One of the pleasures of exploring Harvest Preserve are the pieces of art that appear in unexpected places. In a sun-dappled area called Whitman’s Glade, for example, is They Are Waiting, a piece by Nigerian-born artist Nnamdi Okonkwo. And across the road from Harvest Preserve sits Man on a Bench, a massive, 20-foot-tall sculpture being carved from 110 tons of Indiana limestone by Doug Paul and fellow artist J.B. Barnhouse.

“I think that figure has been there for at least 10,000 years, but he was finally brought out of the ether by our efforts,” says Doug.

"Man on a Bench” sits overlooking Harvest Preserve. (photo by Lori Erickson)

“Man on a Bench” sits overlooking Harvest Preserve. (photo by Lori Erickson)

You might think that Doug Paul sounds a little eccentric, but he’s actually a highly successful entrepreneur. Most of all, he’s a spiritual seeker and a dreamer, and he created Harvest Preserve as a gift to other spiritual seekers and dreamers (as one myself, I am truly grateful for the gift Doug and Linda have given to the larger world).

While the land is now governed by the Harvest Preserve Foundation board, the Paul family remains intimately involved. Doug and Linda’s daughter, Julie Decker, serves as program director, and Doug devotes much of his time to maintaining and nurturing the property, gradually bringing back more of its native flora and fauna.

“I used to own the land, and now it owns me,” says Doug. “I’m its full-time volunteer.”

As Harvest Preserve enters its second decade, its board is trying to strike a balance between public access and protecting it as a place for quiet contemplation. While there are events open to all, entrance is generally limited to members who pay a fee that helps with maintenance costs (people can also do volunteer work to pay for a membership). Some of the most frequent visitors to the preserve are children, brought as part of after-school programs.

“As far as I know, this is the only stone circle transported in its entirety to the U.S.,” says Doug. “I think the stones talk to each other and talk to the land. They make it easier for people to connect with the divine energy that flows everywhere, but which seems to accumulate in some spots in particular. For whatever reason, they wanted to be here.”

The stones that make up the circle are buried so that about half of their length is below ground (Lori Erickson photo).

The stones that make up the circle are buried so that about half of their length is below ground (Lori Erickson photo).

I’ve only known the Harvest Preserve for a few weeks, but already it’s become a spiritual home for me. I love its winding paths through the woods, its quiet pond by the boathouse and its vistas of Iowa sky and prairie. But most of all, I love the Sacred Stone Circle that sits on a hill overlooking the woods, next to a meadow that is always atwitter with birdsong. Each time I come here I feel refreshed and at peace—the true mark of a holy place.

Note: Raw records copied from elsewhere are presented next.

/-- How the array's report on a header program ends it. -/
theorem programFailure_closeMark (store : List Host.Cell) (b : Block) (fill : Nat) (last : Option Nat)
    (worn failed : Bool) :
    endOutcome (programFailure store (.closeMark b fill last worn) (if failed then .fail 0 else .ok))
      = if failed then .programFail else .ok := by
  cases failed <;> rfl

/-- PROGRAM_COMPLETE of a close mark, with nothing else to do: the step is what the mark's end does (R62). -/
theorem exec_closeMarkComplete {s : State} {b : Block} {c : Channel} {fill : Nat} {last : Option Nat} {worn : Bool}
    (failed : Bool) (owner : (s.part.entry b).channel = some c)
    (array : s.part.ctl.array = some (.program { source := .journalEngine, op := .closeMark b fill last worn }))
    (entries : s.part.queue.entries = []) (backlog : s.part.je.backlog = [.closeMark b fill last worn])
    (due : ∀ c', c' ≠ c → (s.part.journal c').due.any = false) (erase : s.part.ctl.erase = none)
    (suspended : s.part.ctl.suspended = none) (programs : s.part.ctl.programs = [])
    (readSlot : s.part.ctl.readSlot = none) (eraseQueue : s.part.ctl.eraseQueue = []) :
    let q := s.part.journalOutcome (.closeMark b fill last worn) (if failed then .programFail else .ok)
    ∃ t, exec (.programComplete (if failed then .fail 0 else .ok)) s = .next t ∧ t.pending = s.pending
      ∧ t.part.dir = q.dir ∧ t.part.je = q.je := by
  intro q
  refine ⟨_, exec_programComplete _ array, rfl, ?_⟩
  rw [programFailure_closeMark]
  generalize programFailure _ _ _ = failure
  obtain ⟨store, freeIdx, faults, notices, ends⟩ := s.part.programEnds_eq (op := .closeMark b fill last worn) rfl failure
  rw [ends]
  let r : Part := { s.part with store, freeIdx, ctl := { s.part.ctl with array := none, faults }, notices }
  have rest : r.StoreQuiet := ⟨rfl, erase, suspended, programs, readSlot, eraseQueue⟩
  have closes := Part.journalOutcome_closeMark (p := r) fill last worn failed owner
  obtain ⟨-, -, own, others⟩ := r.reported.popBacklog.closeEnded_moves b c (worn || failed)
  have quiet : (r.reported.popBacklog.closeEnded b c (worn || failed)).JournalsQuiet := by
    refine ⟨entries, congrArg List.tail backlog, rfl, fun c' => ?_⟩
    by_cases same : c' = c
    · rw [same, own]
      rfl
    · rw [others c' same]
      exact due c' same
  have settled := Part.settleAfter_journal rest (closes ▸ quiet) (closes ▸ rest.of_eq rfl rfl rfl rfl rfl rfl)
  rw [show q = _ from Part.journalOutcome_closeMark fill last worn failed owner]
  dsimp only
  rw [show Part.settleAfter _ _ = _ from settled.trans closes]
  exact ⟨rfl, rfl⟩

namespace Part

/-! ### A header-open that has ended (R20, R61) -/

/-- The part once a header-open has failed, before its journal allocates again (R20, R61). -/
def openRetired (p : Part) (b : Block) (c : Channel) : Part :=
  (((p.reported.popBacklog).updEntry b DirEntry.applyPending).retire b .openFail).updJournal c
    (fun j => { j with openBlock := none, due := .none })

theorem openRetired_moves (p : Part) (b : Block) (c : Channel) :
    let r := p.openRetired b c
    r.entry b = { p.entry b with
        state := .retired, prior := none, channel := none, seq := none, fill := 0, first := none, last := none
        worn := false, pending := .clear
        lockBit := (p.entry b).lockBit || decide ((p.entry b).pending ≠ .clear)
        downFlag := (p.entry b).downFlag || decide ((p.entry b).pending = .down) }
      ∧ (∀ b', b' ≠ b → r.entry b' = p.entry b')
      ∧ r.je.backlog = p.je.backlog.tail ++ [.retireMark b] ∧ r.je.outstanding = none ∧ r.je.wait = p.je.wait
      ∧ r.journal c = { p.journal c with openBlock := none, due := .none }
      ∧ (∀ c', c' ≠ c → r.journal c' = p.journal c')
      ∧ (p.notices.mask = 0x01FC#16 → p.notices.queue.length < 16 →
        r.notices.queue = p.notices.queue ++ [.blockRetired b .openFail]) := by
  let retired := (p.updEntry b DirEntry.applyPending).updEntry b (DirEntry.emptied .retired)
  let moved := p.updJournal c (fun j => { j with openBlock := none, due := .none })
  have writes : (p.openRetired b c).dir = retired.dir ∧ (p.openRetired b c).je.journals = moved.je.journals
      ∧ (p.openRetired b c).je.backlog = p.je.backlog.tail ++ [.retireMark b]
      ∧ (p.openRetired b c).je.outstanding = none ∧ (p.openRetired b c).je.wait = p.je.wait
      ∧ (p.openRetired b c).notices = p.notices.made (.blockRetired b .openFail) := by
    rw [openRetired, retire_eq_made]
    exact ⟨rfl, rfl, rfl, rfl, rfl, rfl⟩
  obtain ⟨dir, journals, backlog, outstanding, wait, notices⟩ := writes
  have entry : ∀ b', (p.openRetired b c).entry b' = retired.entry b' := entry_of_dir dir
  have journal : ∀ c', (p.openRetired b c).journal c' = _ := fun c' =>
    (journal_of_journals journals c').trans (p.journal_updJournal c c' _)
  dsimp only
  refine ⟨?_, fun b' other => ?_, backlog, outstanding, wait, (journal c).trans (if_pos rfl),
    fun c' other => (journal c').trans (if_neg other.symm), fun mask room => ?_⟩
  · rw [entry, entry_updEntry_self, entry_updEntry_self, DirEntry.applyPending_eq]
    rfl
  · rw [entry, entry_updEntry, if_neg other.symm, entry_updEntry, if_neg other.symm]
  · rw [notices, NoticeBox.made_resetMask mask (by simp [Notice.code]) room]
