/-- R456: the flags after BTEST. -/
def State.bankFlags (s : State) : Flags :=
  { s.flags with s := s.sr.getLsbD 16, z := s.sr.getLsbD 24, pv := s.sr.getLsbD 0, c := s.sr.getLsbD 8 }

/-- A word rotate or shift with its result in a register or, for `(HL)`, in memory (R560). -/
def State.turns (s : State) (x : WordOp) (v : Word) (cout : Bool) : Effect :=
  if x = .indHl then { flags := flagsAre (exactShift v cout), store := some (s.pair .hl, 2, zext32 v) }
  else { writes := [s.putWop x v], flags := flagsAre (exactShift v cout) }

/-- R202 to R222, R447: the loads of 8-bit registers and of index halves. -/
def State.loadByteEffect (s : State) (i : Instr) : Option Effect :=
  match i with
  | .ldRR r r' => some { writes := [s.put8 r (s.reg8 r')] }
  | .ldRN r n => some { writes := [s.put8 r n] }
  | .ldRIndHl r => some { writes := [s.put8 r (s.readByte (s.pair .hl))] }
  | .ldRIdxD r y d => some { writes := [s.put8 r (s.readByte (s.eaIdx y d))] }
  | .ldAIndBc => some { writes := [s.put8 .a (s.readByte (s.pair .bc))] }
  | .ldAIndDe => some { writes := [s.put8 .a (s.readByte (s.pair .de))] }
  | .ldADirNn nn => some { writes := [s.put8 .a (s.readByte (immValue nn))] }
  | .ldHalfN y h n => some { writes := [s.putHalf y h n] }
  | .ldHalfS y h src => some { writes := [s.putHalf y h (s.halfSrc y src)] }
  | .ldRHalf r y h => some { writes := [s.put8 r (s.half y h)] }
  | .ldctlADsr => some { writes := [s.put8 .a (s.sr.extractLsb' 8 8)] }
  | .ldctlAXsr => some { writes := [s.put8 .a (s.sr.extractLsb' 16 8)] }
  | .ldctlAYsr => some { writes := [s.put8 .a (s.sr.extractLsb' 24 8)] }
  | _ => none

/-- R206 to R219: the stores of a byte. -/
def State.storeByteEffect (s : State) (i : Instr) : Option Effect :=
  match i with
  | .ldIndHlR r => some { store := some (s.pair .hl, 1, zext32 (s.reg8 r)) }
  | .ldIdxDR y d r => some { store := some (s.eaIdx y d, 1, zext32 (s.reg8 r)) }
  | .ldIndHlN n => some { store := some (s.pair .hl, 1, zext32 n) }
  | .ldIdxDN y d n => some { store := some (s.eaIdx y d, 1, zext32 n) }
  | .ldIndBcA => some { store := some (s.pair .bc, 1, zext32 s.a) }
  | .ldIndDeA => some { store := some (s.pair .de, 1, zext32 s.a) }
  | .ldDirNnA nn => some { store := some (immValue nn, 1, zext32 s.a) }
  | _ => none

/-- R214 to R217, R279, R280: the loads of I, Iz and R, and from them. -/
def State.interruptRegisterEffect (s : State) (i : Instr) : Option Effect :=
  match i with
  | .ldAI => some { writes := [s.put8 .a (hi8 s.ireg)], flags := flagsAre (s.interruptFlags (hi8 s.ireg)) }
  | .ldIA => some { writes := [(.ireg, withHi8 s.ireg s.a)] }
  | .ldRA => some { writes := [(.r, zext32 s.a)] }
  | .ldAR =>
    some
      { writes := [s.put8 .a (Config.drawR s.clock)]
        flags := flagsAre (s.interruptFlags (Config.drawR s.clock)) }
  | .ldIHl => some { writes := [(.ireg, wrW s.lwEff s.ireg (s.pair .hl))] }
  | .ldHlI => some { writes := [s.putW .hl s.ireg] }
  | _ => none

/-- R253 to R274, R434, R435, R445: the loads of pairs, index registers and SP in the data format in force. -/
def State.loadWideEffect (s : State) (i : Instr) : Option Effect :=
  match i with
  | .ldDdNn dd nn => some { writes := [s.put4W dd (immValue nn)] }
  | .ldXyNn y nn => some { writes := [s.putIdxW y (immValue nn)] }
  | .ldHlDirNn nn => some { writes := [s.putW .hl (s.readW s.lwEff (immValue nn))] }
  | .ldDdDirNn dd nn => some { writes := [s.put4W dd (s.readW s.lwEff (immValue nn))] }
  | .ldXyDirNn y nn => some { writes := [s.putIdxW y (s.readW s.lwEff (immValue nn))] }
  | .ldSpHl => some { writes := [s.put4W .sp (s.pair .hl)] }
  | .ldSpXy y => some { writes := [s.put4W .sp (s.idx y)] }
  | .ldPpIndUu pp uu => some { writes := [s.putW pp (s.readW s.lwEff (s.pair uu))] }
  | .ldPpBc pp => some { writes := [s.putW pp (s.pair .bc)] }
  | .ldPpDe pp => some { writes := [s.putW pp (s.pair .de)] }
  | .ldPpHl pp => some { writes := [s.putW pp (s.pair .hl)] }
  | .ldXyPp y pp => some { writes := [s.putIdxW y (s.pair pp)] }
  | .ldPpXy pp y => some { writes := [s.putW pp (s.idx y)] }
  | .ldIxIy => some { writes := [s.putIdxW .ix (s.idx .iy)] }
  | .ldIyIx => some { writes := [s.putIdxW .iy (s.idx .ix)] }
  | .ldXyIndPp y pp => some { writes := [s.putIdxW y (s.readW s.lwEff (s.pair pp))] }
  | .ldPpIdxD pp y d => some { writes := [s.putW pp (s.readW s.lwEff (s.eaIdx y d))] }
  | .ldYxIdxD y d => some { writes := [s.putIdxW (otherIdx y) (s.readW s.lwEff (s.eaIdx y d))] }
  | .ldPpSpD pp d => some { writes := [s.putW pp (s.readW s.lwEff (s.eaSp d))] }
  | .ldXySpD y d => some { writes := [s.putIdxW y (s.readW s.lwEff (s.eaSp d))] }
  | .exts => some { writes := [s.putW .hl (BitVec.ofInt 32 s.a.toInt)] }
  | .extsw => some { writes := [(s.locPair .hl, BitVec.ofInt 32 (lo16 (s.pair .hl)).toInt)] }
  | .ldctlHlSr => some { writes := [s.putW .hl s.sr] }
  | _ => none

/-- R258 to R278: the stores of pairs, index registers and immediate data in the data format in force. -/
def State.storeWideEffect (s : State) (i : Instr) : Option Effect :=
  match i with
  | .ldDirNnHl nn => some { store := some (immValue nn, s.formatBytes, (s.pair .hl)) }
  | .ldDirNnDd nn dd => some { store := some (immValue nn, s.formatBytes, s.pair4 dd) }
  | .ldDirNnXy nn y => some { store := some (immValue nn, s.formatBytes, s.idx y) }
  | .ldIndPpNn pp nn => some { store := some (s.pair pp, s.formatBytes, immValue nn) }
  | .ldIndPpUu pp uu => some { store := some (s.pair pp, s.formatBytes, s.pair uu) }
  | .ldIndPpXy pp y => some { store := some (s.pair pp, s.formatBytes, s.idx y) }
  | .ldIdxDPp y d pp => some { store := some (s.eaIdx y d, s.formatBytes, s.pair pp) }
  | .ldIdxDYx y d => some { store := some (s.eaIdx y d, s.formatBytes, s.idx (otherIdx y)) }
  | .ldSpDPp d pp => some { store := some (s.eaSp d, s.formatBytes, s.pair pp) }
  | .ldSpDXy d y => some { store := some (s.eaSp d, s.formatBytes, s.idx y) }
  | _ => none

/-- R286 to R288, R292, R294: the pushes. -/
def State.pushEffect (s : State) (i : Instr) : Option Effect :=
  match i with
  | .pushQq qq => some (s.pushes s.formatBytes (s.pair qq))
  | .pushAf => some (s.pushes s.formatBytes (zext32 (s.a ++ s.f)))
  | .pushXy y => some (s.pushes s.formatBytes (s.idx y))
  | .pushSr => some (s.pushes s.formatBytes s.sr)
  | .pushNn nn => some (s.pushes s.formatBytes (immValue nn))
  | _ => none

/-- R289 to R291, R293: the pops. -/
def State.popEffect (s : State) (i : Instr) : Option Effect :=
  match i with
  | .popQq qq => some { writes := [(.sp, s.spUp s.formatBytes), s.putW qq (s.readW s.lwEff s.sp)] }
  | .popXy y => some { writes := [(.sp, s.spUp s.formatBytes), s.putIdxW y (s.readW s.lwEff s.sp)] }
  | .popAf =>
    some
      { writes := [(.sp, s.spUp s.formatBytes), s.put8 .a (hi8 (s.readW s.lwEff s.sp)), (s.locF,
            zext32 (lo8 (s.readW s.lwEff s.sp)))] }
  | .popSr =>
    some
      { writes := [(.sp, s.spUp s.formatBytes), (.sr, if s.lwEff then legalSr s.sr 0xFFFFFF7F (s.readW s.lwEff
            s.sp) else legalSr s.sr 0xFFFFFF7F ((s.readW s.lwEff s.sp) ||| ((s.readW s.lwEff s.sp) &&& 0xFF00) <<<
            8 ||| ((s.readW s.lwEff s.sp) &&& 0xFF00) <<< 16))] }
  | _ => none

/-- R321, R322, R331 to R333: the set switches: SR changes, no register value moves. -/
def State.switchEffect (s : State) (i : Instr) : Option Effect :=
  match i with
  | .exx => some { writes := [(.sr, s.sr ^^^ 0x100)] }
  | .exAfAfAlt => some { writes := [(.sr, s.sr ^^^ 1)] }
  | .exall => some { writes := [(.sr, s.sr ^^^ 0x1010100)] }
  | .exxx => some { writes := [(.sr, s.sr ^^^ 0x10000)] }
  | .exxy => some { writes := [(.sr, s.sr ^^^ 0x1000000)] }
  | _ => none

/-- R323 to R339: the exchanges of values. -/
def State.exchangeEffect (s : State) (i : Instr) : Option Effect :=
  match i with
  | .exDeHl => some { writes := [s.putW .de (s.pair .hl), s.putW .hl (s.pair .de)] }
  | .exBcDe => some { writes := [s.putW .bc (s.pair .de), s.putW .de (s.pair .bc)] }
  | .exBcHl => some { writes := [s.putW .bc (s.pair .hl), s.putW .hl (s.pair .bc)] }
  | .exBcIx => some { writes := [s.putW .bc (s.idx .ix), s.putIdxW .ix (s.pair .bc)] }
  | .exBcIy => some { writes := [s.putW .bc (s.idx .iy), s.putIdxW .iy (s.pair .bc)] }
  | .exDeIx => some { writes := [s.putW .de (s.idx .ix), s.putIdxW .ix (s.pair .de)] }
  | .exDeIy => some { writes := [s.putW .de (s.idx .iy), s.putIdxW .iy (s.pair .de)] }
  | .exHlIx => some { writes := [s.putW .hl (s.idx .ix), s.putIdxW .ix (s.pair .hl)] }
  | .exHlIy => some { writes := [s.putW .hl (s.idx .iy), s.putIdxW .iy (s.pair .hl)] }
  | .exIxIy => some { writes := [s.putIdxW .ix (s.idx .iy), s.putIdxW .iy (s.idx .ix)] }
  | .exBcBcAlt =>
    some
      { writes := [s.putW .bc (s.pairAlt .bc), (s.locPairAlt .bc, wrW s.lwEff (s.pairAlt .bc) (s.pair .bc))] }
  | .exDeDeAlt =>
    some
      { writes := [s.putW .de (s.pairAlt .de), (s.locPairAlt .de, wrW s.lwEff (s.pairAlt .de) (s.pair .de))] }
  | .exHlHlAlt =>
    some
      { writes := [s.putW .hl (s.pairAlt .hl), (s.locPairAlt .hl, wrW s.lwEff (s.pairAlt .hl) (s.pair .hl))] }
  | .exIxIxAlt =>
    some
      { writes := [s.putIdxW .ix (s.idxAlt .ix), (s.locIdxAlt .ix, wrW s.lwEff (s.idxAlt .ix) (s.idx .ix))] }
  | .exIyIyAlt =>
    some
      { writes := [s.putIdxW .iy (s.idxAlt .iy), (s.locIdxAlt .iy, wrW s.lwEff (s.idxAlt .iy) (s.idx .iy))] }
  | .exAR r => some { writes := [s.put8 .a (s.reg8 r), s.put8 r s.a] }
  | .exRRAlt r => some { writes := [s.put8 r (s.reg8Alt r), s.put8Alt r (s.reg8 r)] }
  | .exAIndHl => some { writes := [s.put8 .a (s.readByte (s.pair .hl))], store := some (s.pair .hl, 1, zext32 s.a) }
  | .exIndSpHl =>
    some
      { writes := [s.putW .hl (s.readW s.lwEff s.sp)]
        store := some (s.sp, s.formatBytes, (s.pair .hl)) }
  | .exIndSpXy y =>
    some
      { writes := [s.putIdxW y (s.readW s.lwEff s.sp)]
        store := some (s.sp, s.formatBytes, s.idx y) }
  | .swapPp pp => some { writes := [(s.locPair pp, s.pair pp <<< 16 ||| s.pair pp >>> 16)] }
  | .swapXy y => some { writes := [(s.locIdx y, s.idx y <<< 16 ||| s.idx y >>> 16)] }
  | _ => none

/-- R341 to R344: the block transfers of bytes. -/
def State.transferEffect (s : State) (i : Instr) : Option Effect :=
  match i with
  | .ldi =>
    some
      { writes := [s.putStep .de 1, s.putStep .hl 1, s.putLo .bc (s.count - 1)]
        flags := flagsAre (s.moveFlags 1)
        store := some (s.pair .de, 1, zext32 (s.readByte (s.pair .hl))) }
  | .ldd =>
    some
      { writes := [s.putStep .de (-1), s.putStep .hl (-1), s.putLo .bc (s.count - 1)]
        flags := flagsAre (s.moveFlags 1)
        store := some (s.pair .de, 1, zext32 (s.readByte (s.pair .hl))) }
  | .ldir =>
    some
      { writes := [s.putStep .de 1, s.putStep .hl 1, s.putLo .bc (s.count - 1)]
        flags := flagsAre (s.moveFlags 1)
        store := some (s.pair .de, 1, zext32 (s.readByte (s.pair .hl)))
        goto := s.goesOn i (decide (s.count ≠ 1)) }
  | .lddr =>
    some
      { writes := [s.putStep .de (-1), s.putStep .hl (-1), s.putLo .bc (s.count - 1)]
        flags := flagsAre (s.moveFlags 1)
        store := some (s.pair .de, 1, zext32 (s.readByte (s.pair .hl)))
        goto := s.goesOn i (decide (s.count ≠ 1)) }
  | _ => none

/-- R345 to R348: the block searches. -/
def State.searchEffect (s : State) (i : Instr) : Option Effect :=
  match i with
  | .cpi => some { writes := [s.putStep .hl 1, s.putLo .bc (s.count - 1)], flags := flagsAre s.searchFlags }
  | .cpd => some { writes := [s.putStep .hl (-1), s.putLo .bc (s.count - 1)], flags := flagsAre s.searchFlags }
  | .cpir =>
    some
      { writes := [s.putStep .hl 1, s.putLo .bc (s.count - 1)]
        flags := flagsAre s.searchFlags
        goto := s.goesOn i (decide (s.count ≠ 1 ∧ s.a ≠ (s.readByte (s.pair .hl)))) }
  | .cpdr =>
    some
      { writes := [s.putStep .hl (-1), s.putLo .bc (s.count - 1)]
        flags := flagsAre s.searchFlags
        goto := s.goesOn i (decide (s.count ≠ 1 ∧ s.a ≠ (s.readByte (s.pair .hl)))) }
  | _ => none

Here’s another curious fact about Flores, the island where the stones originated. In 2003, archaeologists found the remains of nine short hominids estimated to have lived some 18,000 years ago. The discovery, which disrupted what scientists thought they knew about human evolution, made headline news around the world. The diminutive people (who stood about three and a half feet tall) have been dubbed, naturally, Hobbits.

We’ll likely never know if there’s any connection between these so-called Hobbits and the sacred stones. But when I took a friend to Harvest Preserve, she said something that rang true to me: “This place is magical.” And the more I think about it, the more I believe this is true. Harvest Preserve is a place where the veil between worlds is thin, where stone men appear out of the ether, and where circles of sacred stones are transported across space and time to grow in fertile Iowa soil.